35. The Pilgrims' first encounter with a Native American was him asking if they had any beer.

36. The cost of a standard Thanksgiving dinner was virtually unchanged from 2018 to 2019 rising just one penny.

37. Blind people can hear at an extraordinarily high speed.

38. U.S. life expectancy peaked in 2014, and the death rate of middle-aged Americans has risen for three straight years.

39. Andrew Garrido learned to play the piano without a piano and is now at one of the world’s leading conservatoires.

40. The finest chocolate should be eaten by letting it melt in your mouth never chewing.

41. The placebo effect works even when you tell people they are using a placebo.

42. The nuclear ban in Japan following Fukushima killed more people due to higher electricity prices than the nuclear accident itself.

43. It is a myth that Van Gogh only sold one painting in his lifetime.

44. "Take Me Out To The Ballgame" is about a single woman who loves baseball and is bucking societal norms. As such, it should be celebrated for its pro-feminist message.

45. It is NOT true that failing to take an entire prescribed antibiotic course risks antibiotic-resistance in bacteria.

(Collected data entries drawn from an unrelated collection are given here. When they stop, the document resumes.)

-- ==== Sys2Proof/Machine/Codec.lean ====
section
/-! DEFINITION. The compressed block format: decoding a block, and the bytes that the engine writes for one (R328 to R340). -/

namespace Sys2Proof.Machine

/-! ### Words and residues (R330 to R332) -/

/-- The prediction of the next word from the words before it, latest first; `m` is 2^(8w). -/
def predict (pred m : Nat) (rev : List Nat) : Nat :=
  let x (j : Nat) : Nat := rev.getD j 0
  if pred = 0 then x 0
  else if pred = 1 then (2 * x 0 + (m - x 1)) % m
  else if pred = 2 then x 1
  else if pred = 3 then x 3
  else x 7

/-- The zigzag value of a residue modulo `m`. -/
def zigzag (m r : Nat) : Nat := if 2 * r < m then 2 * r else 2 * (m - r) - 1

/-- The residue of a zigzag value. -/
def unzigzag (m z : Nat) : Nat := if z % 2 = 0 then z / 2 else m - (z + 1) / 2

/-- The words of `n * w` bytes. -/
def wordsOf (w : Nat) : Nat → Bytes → List Nat
  | 0, _ => []
  | n + 1, b => leNat (b.take w) :: wordsOf w n (b.drop w)

/-! ### The bit stream (R333) -/

def bitsOfNat : Nat → Nat → List Bool
  | 0, _ => []
  | n + 1, v => (v % 2 = 1) :: bitsOfNat n (v / 2)

def natOfBits : List Bool → Nat
  | [] => 0
  | b :: l => bitOf b + 2 * natOfBits l

def bitsOfBytes (b : Bytes) : List Bool := b.flatMap fun x => bitsOfNat 8 x.toNat

/-- Bits packed into bytes, the last one filled with zeros. -/
def packBits : Nat → List Bool → Bytes
  | 0, _ => []
  | n + 1, l => BitVec.ofNat 8 (natOfBits (l.take 8)) :: packBits n (l.drop 8)

/-- Read `n` bits: none past the end. -/
def readBits (n : Nat) (l : List Bool) : Option (Nat × List Bool) :=
  if l.length < n then none else some (natOfBits (l.take n), l.drop n)

/-- Read a unary prefix of at most 31 ones. -/
def readUnary : Nat → List Bool → Option (Nat × List Bool)
  | 0, l => some (0, l)
  | _ + 1, [] => none
  | n + 1, b :: l => if b then (readUnary n l).map fun p => (p.1 + 1, p.2) else some (0, l)

/-! ### Decoding (R334 to R338) -/

/-- Why a block is rejected. -/
inductive BlockFault where
  | format | crc
deriving DecidableEq, Repr

/-- `l` predicted words with residue 0. -/
def runWords (pred m : Nat) : Nat → List Nat → List Nat
  | 0, rev => rev
  | l + 1, rev => runWords pred m l (predict pred m rev :: rev)

/-- Decode the word codes of a group with `left` words to go: the words, latest first, and the bits that remain. -/
def decodeGroup (w pred k : Nat) : Nat → Nat → List Nat → List Bool → Option (List Nat × List Bool)
  | 0, _, rev, bits => some (rev, bits)
  | fuel + 1, left, rev, bits =>
    if left = 0 then some (rev, bits)
    else
      let m := 2 ^ (8 * w)
      let word (z : Nat) (bits : List Bool) : Option (List Nat × List Bool) :=
        decodeGroup w pred k fuel (left - 1) ((predict pred m rev + unzigzag m z) % m :: rev) bits
      match readUnary 31 bits with
      | none => none
      | some (q, bits) =>
        if q = 31 then
          (match readBits 6 bits with
           | none => none
           | some (l, bits) =>
             if left < l + 1 then none else decodeGroup w pred k fuel (left - (l + 1)) (runWords pred m (l + 1) rev) bits)
        else if q = 30 then
          (match readBits (8 * w) bits with
           | none => none
           | some (z, bits) => word z bits)
        else match readBits k bits with
          | none => none
          | some (r, bits) => if m ≤ q * 2 ^ k + r then none else word (q * 2 ^ k + r) bits

/-- Decode the groups of `left` words. -/
def decodeGroups (w pred kbits : Nat) : Nat → Nat → List Nat → List Bool → Option (List Nat × List Bool)
  | 0, _, rev, bits => some (rev, bits)
  | fuel + 1, left, rev, bits =>
    if left = 0 then some (rev, bits)
    else match readBits kbits bits with
      | none => none
      | some (k, bits) =>
        let n := min left 64
        match decodeGroup w pred k n n rev bits with
        | none => none
        | some (rev, bits) => decodeGroups w pred kbits fuel (left - n) rev bits

/-- Decode one block from the source bytes that are left (decode_block): the original data and CLEN. -/
def decodeBlock (b : Bytes) : Except BlockFault (Bytes × Nat) :=
  let byte (i : Nat) : Nat := (b.getD i 0).toNat
  let len := leAt b 2 2
  let clen := leAt b 4 2
  let mode := byte 1
  if b.length < 8 || byte 0 ≠ 1 || 64 ≤ mode || byte 6 ≠ 0 || byte 7 ≠ 0 || len < 1 || 4096 < len ||
      clen % 4 ≠ 0 || clen < 16 || 4108 < clen || b.length < clen then .error .format
  else
    let lim := clen - 4
    let body : Option (Bytes × Nat) :=
      if 32 ≤ mode then (if mode % 32 ≠ 0 then none else some (sub b 8 len, 8 + len))
      else
        let w := 2 ^ (mode % 4)
        let pred := mode / 4
        let n := len / w
        if 4 < pred then none
        else match decodeGroups w pred (3 + mode % 4) n n [] (bitsOfBytes (sub b 8 (lim - 8))) with
          | none => none
          | some (rev, bits) =>
            if (bits.take (bits.length % 8)).contains true then none
            else
              let pos := lim - bits.length / 8
              some (rev.reverse.flatMap (leBytes w) ++ sub b pos (len % w), pos + len % w)
    match body with
    | none => .error .format
    | some (out, pos) =>
      if lim < pos || 3 < lim - pos || (sub b pos (lim - pos)).any (· ≠ 0) then .error .format
      else if (crc32c out).toNat ≠ leAt b lim 4 then .error .crc
      else .ok (out, clen)

/-! ### Compressing (R339) -/

/-- A run of zero residues, or one other zigzag value. -/
inductive Code where
  | run (n : Nat)
  | word (z : Nat)
deriving DecidableEq, Repr

/-- The maximal runs of a group's zigzag values. -/
def codesOf : List Nat → List Code
  | [] => []
  | z :: l =>
    if z ≠ 0 then .word z :: codesOf l
    else match codesOf l with
      | .run n :: r => .run (n + 1) :: r
      | r => .run 1 :: r

/-- Bits of one code at a given k. -/
def codeCost (w k : Nat) (c : Code) : Nat := match c with
  | .run n => if 37 < n * (k + 1) then 37 else n * (k + 1)
  | .word z => if z / 2 ^ k ≤ 29 then z / 2 ^ k + 1 + k else 31 + 8 * w

def groupCost (w k : Nat) (l : List Code) : Nat := (l.map (codeCost w k)).sum

/-- The k of fewest bits, ties to the lowest. -/
def bestK (w : Nat) (l : List Code) : Nat :=
  ((List.range (8 * w)).foldl (fun (b : Nat × Nat) k =>
    let c := groupCost w k l
    if c < b.2 then (k, c) else b) (0, groupCost w 0 l)).1

/-- The bits of one code. -/
def codeBits (w k : Nat) (c : Code) : List Bool :=
  let rice (z : Nat) : List Bool := List.replicate (z / 2 ^ k) true ++ false :: bitsOfNat k (z % 2 ^ k)
  match c with
  | .run n =>
    if 37 < n * (k + 1) then List.replicate 31 true ++ bitsOfNat 6 (n - 1)
    else (List.replicate n (rice 0)).flatten
  | .word z => if z / 2 ^ k ≤ 29 then rice z else List.replicate 30 true ++ false :: bitsOfNat (8 * w) z

/-- Zigzag values of the words under a predictor. -/
def residues (pred m : Nat) : List Nat → List Nat → List Nat
  | _, [] => []
  | rev, x :: l => zigzag m ((x + (m - predict pred m rev)) % m) :: residues pred m (x :: rev) l

/-- Groups of at most 64. -/
def groupsOf : Nat → List Nat → List (List Nat)
  | 0, _ => []
  | n + 1, l => if l.isEmpty then [] else l.take 64 :: groupsOf n (l.drop 64)

/-- The bit stream of a candidate. -/
def streamBits (wcode pred : Nat) (data : Bytes) : List Bool :=
  let w := 2 ^ wcode
  let z := residues pred (2 ^ (8 * w)) [] (wordsOf w (data.length / w) data)
  (groupsOf 64 z).flatMap fun g =>
    let l := codesOf g
    let k := bestK w l
    bitsOfNat (3 + wcode) k ++ l.flatMap (codeBits w k)

/-- Zero bytes up to a multiple of four. -/
def padFour (b : Bytes) : Bytes := b ++ List.replicate ((4 - b.length % 4) % 4) 0

/-- The block that the engine writes for up to 4 KiB of input. -/
def compressBlock (wsize : Nat) (data : Bytes) : Bytes :=
  let ws := if wsize = 7 then [0, 1, 2, 3] else [wsize]
  let cands := ws.flatMap fun w => (List.range 5).map fun p => (w, p, streamBits w p data)
  let cost (c : Nat × Nat × List Bool) : Nat := c.2.2.length + 8 * (data.length % 2 ^ c.1)
  let best := cands.foldl (fun (b : Option (Nat × Nat × List Bool)) c => match b with
    | some x => if cost c < cost x then some c else b
    | none => some c) none
  let wrap (mode : Nat) (body : Bytes) : Bytes :=
    let body := padFour body
    leBytes 1 1 ++ leBytes 1 mode ++ leBytes 2 data.length ++ leBytes 2 (body.length + 12) ++ [0, 0] ++ body ++
      leBytes 4 (crc32c data).toNat
  let raw := wrap 32 data
  match best with
  | none => raw
  | some (w, p, bits) =>
    let t := data.length % 2 ^ w
    let coded := wrap (p * 4 + w) (packBits ((bits.length + 7) / 8) bits ++ data.drop (data.length - t))
    if coded.length < raw.length then coded else raw

end Sys2Proof.Machine
end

46. Brazil has more than 60,000 murders per year--more than a good share of the rest of the world combined.

47. The average age for founding entrepreneurs at companies that go on to hire at least one employee is 41.9.

48. World War I was not the deadliest war up to that point--the Taiping Rebellion some 50-years before it was much worse.

49. In 2003 a group of young artists built a secret apartment inside a mall in Providence, RI and lived in it for days at a time for years.

50. Most modern practices and rules of dentistry have very weak to no scientific basis.

51. Hundreds of American cities are (thankfully) abandoning recycling efforts.

52. And finally:
I'm already well into learning things in 2020. I hope you are too!